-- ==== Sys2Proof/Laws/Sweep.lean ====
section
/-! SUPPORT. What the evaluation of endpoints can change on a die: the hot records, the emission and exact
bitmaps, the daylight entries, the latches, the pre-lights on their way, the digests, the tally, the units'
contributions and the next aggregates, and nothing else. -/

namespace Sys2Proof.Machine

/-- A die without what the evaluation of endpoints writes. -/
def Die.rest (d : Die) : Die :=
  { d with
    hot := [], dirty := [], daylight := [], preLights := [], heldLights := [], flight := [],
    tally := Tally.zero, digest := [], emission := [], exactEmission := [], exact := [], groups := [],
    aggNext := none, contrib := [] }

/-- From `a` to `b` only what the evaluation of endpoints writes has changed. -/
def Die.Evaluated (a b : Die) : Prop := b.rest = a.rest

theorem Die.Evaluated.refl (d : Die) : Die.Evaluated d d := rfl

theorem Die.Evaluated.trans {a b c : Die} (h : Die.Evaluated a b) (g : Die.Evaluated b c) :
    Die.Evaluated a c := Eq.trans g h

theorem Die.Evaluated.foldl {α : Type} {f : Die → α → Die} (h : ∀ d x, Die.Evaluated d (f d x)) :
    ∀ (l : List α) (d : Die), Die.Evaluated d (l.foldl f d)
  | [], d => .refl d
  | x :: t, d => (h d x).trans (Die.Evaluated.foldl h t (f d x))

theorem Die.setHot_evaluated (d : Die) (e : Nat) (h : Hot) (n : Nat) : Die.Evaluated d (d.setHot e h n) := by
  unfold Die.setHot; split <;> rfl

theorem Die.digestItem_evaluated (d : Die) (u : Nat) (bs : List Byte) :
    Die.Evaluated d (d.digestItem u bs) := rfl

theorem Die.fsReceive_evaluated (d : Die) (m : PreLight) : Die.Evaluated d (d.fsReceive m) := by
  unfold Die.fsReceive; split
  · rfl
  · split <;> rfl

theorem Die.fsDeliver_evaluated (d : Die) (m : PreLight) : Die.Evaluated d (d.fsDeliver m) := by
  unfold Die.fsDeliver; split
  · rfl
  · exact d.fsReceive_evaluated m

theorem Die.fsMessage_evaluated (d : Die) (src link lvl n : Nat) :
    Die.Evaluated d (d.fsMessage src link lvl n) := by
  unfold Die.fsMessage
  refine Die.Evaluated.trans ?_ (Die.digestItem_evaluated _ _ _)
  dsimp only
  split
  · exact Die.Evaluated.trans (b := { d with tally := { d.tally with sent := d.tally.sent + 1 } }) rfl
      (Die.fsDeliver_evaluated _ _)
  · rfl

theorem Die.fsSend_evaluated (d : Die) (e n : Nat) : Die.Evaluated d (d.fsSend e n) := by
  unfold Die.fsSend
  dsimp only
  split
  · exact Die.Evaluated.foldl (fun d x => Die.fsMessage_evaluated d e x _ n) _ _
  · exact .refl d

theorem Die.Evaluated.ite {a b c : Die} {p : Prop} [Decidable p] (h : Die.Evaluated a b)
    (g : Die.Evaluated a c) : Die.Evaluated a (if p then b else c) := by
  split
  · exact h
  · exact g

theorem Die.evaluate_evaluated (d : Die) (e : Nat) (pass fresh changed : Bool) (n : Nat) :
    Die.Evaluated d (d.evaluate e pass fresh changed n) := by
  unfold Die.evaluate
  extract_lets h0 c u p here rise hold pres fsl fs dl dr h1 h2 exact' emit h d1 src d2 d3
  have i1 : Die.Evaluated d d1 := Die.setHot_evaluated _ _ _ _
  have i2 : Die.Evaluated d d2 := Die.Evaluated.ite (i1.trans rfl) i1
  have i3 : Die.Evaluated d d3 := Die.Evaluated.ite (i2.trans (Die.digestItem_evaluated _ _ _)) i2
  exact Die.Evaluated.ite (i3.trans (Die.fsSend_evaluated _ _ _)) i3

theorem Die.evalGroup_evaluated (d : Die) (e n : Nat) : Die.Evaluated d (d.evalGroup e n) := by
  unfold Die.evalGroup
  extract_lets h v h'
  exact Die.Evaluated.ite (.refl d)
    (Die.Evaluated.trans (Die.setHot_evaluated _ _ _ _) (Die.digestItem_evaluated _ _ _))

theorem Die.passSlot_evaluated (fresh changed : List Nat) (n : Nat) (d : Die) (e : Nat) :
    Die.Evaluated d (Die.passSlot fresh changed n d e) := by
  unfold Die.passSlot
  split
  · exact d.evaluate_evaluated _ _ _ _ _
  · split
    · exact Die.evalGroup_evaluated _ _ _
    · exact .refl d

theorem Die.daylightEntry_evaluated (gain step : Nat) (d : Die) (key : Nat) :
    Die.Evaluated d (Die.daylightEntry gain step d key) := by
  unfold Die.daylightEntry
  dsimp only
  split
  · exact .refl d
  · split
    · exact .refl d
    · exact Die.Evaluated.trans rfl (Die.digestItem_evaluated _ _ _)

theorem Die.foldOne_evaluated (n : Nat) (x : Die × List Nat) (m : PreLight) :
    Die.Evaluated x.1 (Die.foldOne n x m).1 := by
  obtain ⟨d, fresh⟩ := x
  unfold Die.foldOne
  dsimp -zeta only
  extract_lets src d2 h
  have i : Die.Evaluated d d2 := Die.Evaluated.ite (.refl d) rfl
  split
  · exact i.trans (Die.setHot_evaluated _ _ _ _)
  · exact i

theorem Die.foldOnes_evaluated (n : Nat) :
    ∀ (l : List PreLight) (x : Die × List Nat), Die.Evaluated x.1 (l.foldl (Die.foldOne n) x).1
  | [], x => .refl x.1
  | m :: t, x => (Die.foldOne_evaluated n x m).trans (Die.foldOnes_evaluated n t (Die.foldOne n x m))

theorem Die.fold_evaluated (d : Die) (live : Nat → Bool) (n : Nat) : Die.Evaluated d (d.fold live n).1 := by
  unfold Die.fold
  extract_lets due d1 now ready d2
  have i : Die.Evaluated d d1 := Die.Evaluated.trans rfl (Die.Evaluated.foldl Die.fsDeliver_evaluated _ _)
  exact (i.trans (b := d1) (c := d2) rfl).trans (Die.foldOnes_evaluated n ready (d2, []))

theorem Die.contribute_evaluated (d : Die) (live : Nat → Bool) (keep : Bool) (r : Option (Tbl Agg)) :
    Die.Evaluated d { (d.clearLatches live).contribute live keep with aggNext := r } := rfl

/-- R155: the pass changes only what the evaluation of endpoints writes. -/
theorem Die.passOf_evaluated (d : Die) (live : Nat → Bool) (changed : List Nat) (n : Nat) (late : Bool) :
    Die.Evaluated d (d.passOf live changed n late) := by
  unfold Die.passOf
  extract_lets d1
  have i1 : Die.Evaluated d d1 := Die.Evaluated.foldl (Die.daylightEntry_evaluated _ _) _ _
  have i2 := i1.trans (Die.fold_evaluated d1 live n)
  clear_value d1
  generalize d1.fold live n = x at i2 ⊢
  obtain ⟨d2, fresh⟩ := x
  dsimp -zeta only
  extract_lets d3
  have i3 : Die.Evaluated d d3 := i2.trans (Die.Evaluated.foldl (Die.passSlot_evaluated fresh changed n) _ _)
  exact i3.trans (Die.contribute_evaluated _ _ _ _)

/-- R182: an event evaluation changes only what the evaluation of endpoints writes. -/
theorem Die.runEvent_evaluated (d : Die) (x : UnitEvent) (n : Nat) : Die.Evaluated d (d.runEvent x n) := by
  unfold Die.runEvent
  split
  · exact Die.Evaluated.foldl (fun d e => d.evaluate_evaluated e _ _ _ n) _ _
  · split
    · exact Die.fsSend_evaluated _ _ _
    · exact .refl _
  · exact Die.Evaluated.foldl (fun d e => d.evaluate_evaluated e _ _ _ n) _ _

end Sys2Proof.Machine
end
----
What to do
The listing above is to be transcribed exactly. Include every line.

Answer to this task
-- ==== Sys2Proof/Laws/Sweep.lean ====
section
/-! SUPPORT. What the evaluation of endpoints can change on a die: the hot records, the emission and exact
bitmaps, the daylight entries, the latches, the pre-lights on their way, the digests, the tally, the units'
contributions and the next aggregates, and nothing else. -/

namespace Sys2Proof.Machine

/-- A die without what the evaluation of endpoints writes. -/
def Die.rest (d : Die) : Die :=
  { d with
    hot := [], dirty := [], daylight := [], preLights := [], heldLights := [], flight := [],
    tally := Tally.zero, digest := [], emission := [], exactEmission := [], exact := [], groups := [],
    aggNext := none, contrib := [] }

/-- From `a` to `b` only what the evaluation of endpoints writes has changed. -/
def Die.Evaluated (a b : Die) : Prop := b.rest = a.rest

theorem Die.Evaluated.refl (d : Die) : Die.Evaluated d d := rfl

theorem Die.Evaluated.trans {a b c : Die} (h : Die.Evaluated a b) (g : Die.Evaluated b c) :
    Die.Evaluated a c := Eq.trans g h

theorem Die.Evaluated.foldl {α : Type} {f : Die → α → Die} (h : ∀ d x, Die.Evaluated d (f d x)) :
    ∀ (l : List α) (d : Die), Die.Evaluated d (l.foldl f d)
  | [], d => .refl d
  | x :: t, d => (h d x).trans (Die.Evaluated.foldl h t (f d x))

theorem Die.setHot_evaluated (d : Die) (e : Nat) (h : Hot) (n : Nat) : Die.Evaluated d (d.setHot e h n) := by
  unfold Die.setHot; split <;> rfl

theorem Die.digestItem_evaluated (d : Die) (u : Nat) (bs : List Byte) :
    Die.Evaluated d (d.digestItem u bs) := rfl

theorem Die.fsReceive_evaluated (d : Die) (m : PreLight) : Die.Evaluated d (d.fsReceive m) := by
  unfold Die.fsReceive; split
  · rfl
  · split <;> rfl

theorem Die.fsDeliver_evaluated (d : Die) (m : PreLight) : Die.Evaluated d (d.fsDeliver m) := by
  unfold Die.fsDeliver; split
  · rfl
  · exact d.fsReceive_evaluated m

theorem Die.fsMessage_evaluated (d : Die) (src link lvl n : Nat) :
    Die.Evaluated d (d.fsMessage src link lvl n) := by
  unfold Die.fsMessage
  refine Die.Evaluated.trans ?_ (Die.digestItem_evaluated _ _ _)
  dsimp only
  split
  · exact Die.Evaluated.trans (b := { d with tally := { d.tally with sent := d.tally.sent + 1 } }) rfl
      (Die.fsDeliver_evaluated _ _)
  · rfl

theorem Die.fsSend_evaluated (d : Die) (e n : Nat) : Die.Evaluated d (d.fsSend e n) := by
  unfold Die.fsSend
  dsimp only
  split
  · exact Die.Evaluated.foldl (fun d x => Die.fsMessage_evaluated d e x _ n) _ _
  · exact .refl d

theorem Die.Evaluated.ite {a b c : Die} {p : Prop} [Decidable p] (h : Die.Evaluated a b)
    (g : Die.Evaluated a c) : Die.Evaluated a (if p then b else c) := by
  split
  · exact h
  · exact g

theorem Die.evaluate_evaluated (d : Die) (e : Nat) (pass fresh changed : Bool) (n : Nat) :
    Die.Evaluated d (d.evaluate e pass fresh changed n) := by
  unfold Die.evaluate
  extract_lets h0 c u p here rise hold pres fsl fs dl dr h1 h2 exact' emit h d1 src d2 d3
  have i1 : Die.Evaluated d d1 := Die.setHot_evaluated _ _ _ _
  have i2 : Die.Evaluated d d2 := Die.Evaluated.ite (i1.trans rfl) i1
  have i3 : Die.Evaluated d d3 := Die.Evaluated.ite (i2.trans (Die.digestItem_evaluated _ _ _)) i2
  exact Die.Evaluated.ite (i3.trans (Die.fsSend_evaluated _ _ _)) i3

theorem Die.evalGroup_evaluated (d : Die) (e n : Nat) : Die.Evaluated d (d.evalGroup e n) := by
  unfold Die.evalGroup
  extract_lets h v h'
  exact Die.Evaluated.ite (.refl d)
    (Die.Evaluated.trans (Die.setHot_evaluated _ _ _ _) (Die.digestItem_evaluated _ _ _))

theorem Die.passSlot_evaluated (fresh changed : List Nat) (n : Nat) (d : Die) (e : Nat) :
    Die.Evaluated d (Die.passSlot fresh changed n d e) := by
  unfold Die.passSlot
  split
  · exact d.evaluate_evaluated _ _ _ _ _
  · split
    · exact Die.evalGroup_evaluated _ _ _
    · exact .refl d

theorem Die.daylightEntry_evaluated (gain step : Nat) (d : Die) (key : Nat) :
    Die.Evaluated d (Die.daylightEntry gain step d key) := by
  unfold Die.daylightEntry
  dsimp only
  split
  · exact .refl d
  · split
    · exact .refl d
    · exact Die.Evaluated.trans rfl (Die.digestItem_evaluated _ _ _)

theorem Die.foldOne_evaluated (n : Nat) (x : Die × List Nat) (m : PreLight) :
    Die.Evaluated x.1 (Die.foldOne n x m).1 := by
  obtain ⟨d, fresh⟩ := x
  unfold Die.foldOne
  dsimp -zeta only
  extract_lets src d2 h
  have i : Die.Evaluated d d2 := Die.Evaluated.ite (.refl d) rfl
  split
  · exact i.trans (Die.setHot_evaluated _ _ _ _)
  · exact i

theorem Die.foldOnes_evaluated (n : Nat) :
    ∀ (l : List PreLight) (x : Die × List Nat), Die.Evaluated x.1 (l.foldl (Die.foldOne n) x).1
  | [], x => .refl x.1
  | m :: t, x => (Die.foldOne_evaluated n x m).trans (Die.foldOnes_evaluated n t (Die.foldOne n x m))

theorem Die.fold_evaluated (d : Die) (live : Nat → Bool) (n : Nat) : Die.Evaluated d (d.fold live n).1 := by
  unfold Die.fold
  extract_lets due d1 now ready d2
  have i : Die.Evaluated d d1 := Die.Evaluated.trans rfl (Die.Evaluated.foldl Die.fsDeliver_evaluated _ _)
  exact (i.trans (b := d1) (c := d2) rfl).trans (Die.foldOnes_evaluated n ready (d2, []))

theorem Die.contribute_evaluated (d : Die) (live : Nat → Bool) (keep : Bool) (r : Option (Tbl Agg)) :
    Die.Evaluated d { (d.clearLatches live).contribute live keep with aggNext := r } := rfl

/-- R155: the pass changes only what the evaluation of endpoints writes. -/
theorem Die.passOf_evaluated (d : Die) (live : Nat → Bool) (changed : List Nat) (n : Nat) (late : Bool) :
    Die.Evaluated d (d.passOf live changed n late) := by
  unfold Die.passOf
  extract_lets d1
  have i1 : Die.Evaluated d d1 := Die.Evaluated.foldl (Die.daylightEntry_evaluated _ _) _ _
  have i2 := i1.trans (Die.fold_evaluated d1 live n)
  clear_value d1
  generalize d1.fold live n = x at i2 ⊢
  obtain ⟨d2, fresh⟩ := x
  dsimp -zeta only
  extract_lets d3
  have i3 : Die.Evaluated d d3 := i2.trans (Die.Evaluated.foldl (Die.passSlot_evaluated fresh changed n) _ _)
  exact i3.trans (Die.contribute_evaluated _ _ _ _)

/-- R182: an event evaluation changes only what the evaluation of endpoints writes. -/
theorem Die.runEvent_evaluated (d : Die) (x : UnitEvent) (n : Nat) : Die.Evaluated d (d.runEvent x n) := by
  unfold Die.runEvent
  split
  · exact Die.Evaluated.foldl (fun d e => d.evaluate_evaluated e _ _ _ n) _ _
  · split
    · exact Die.fsSend_evaluated _ _ _
    · exact .refl _
  · exact Die.Evaluated.foldl (fun d e => d.evaluate_evaluated e _ _ _ n) _ _

end Sys2Proof.Machine
end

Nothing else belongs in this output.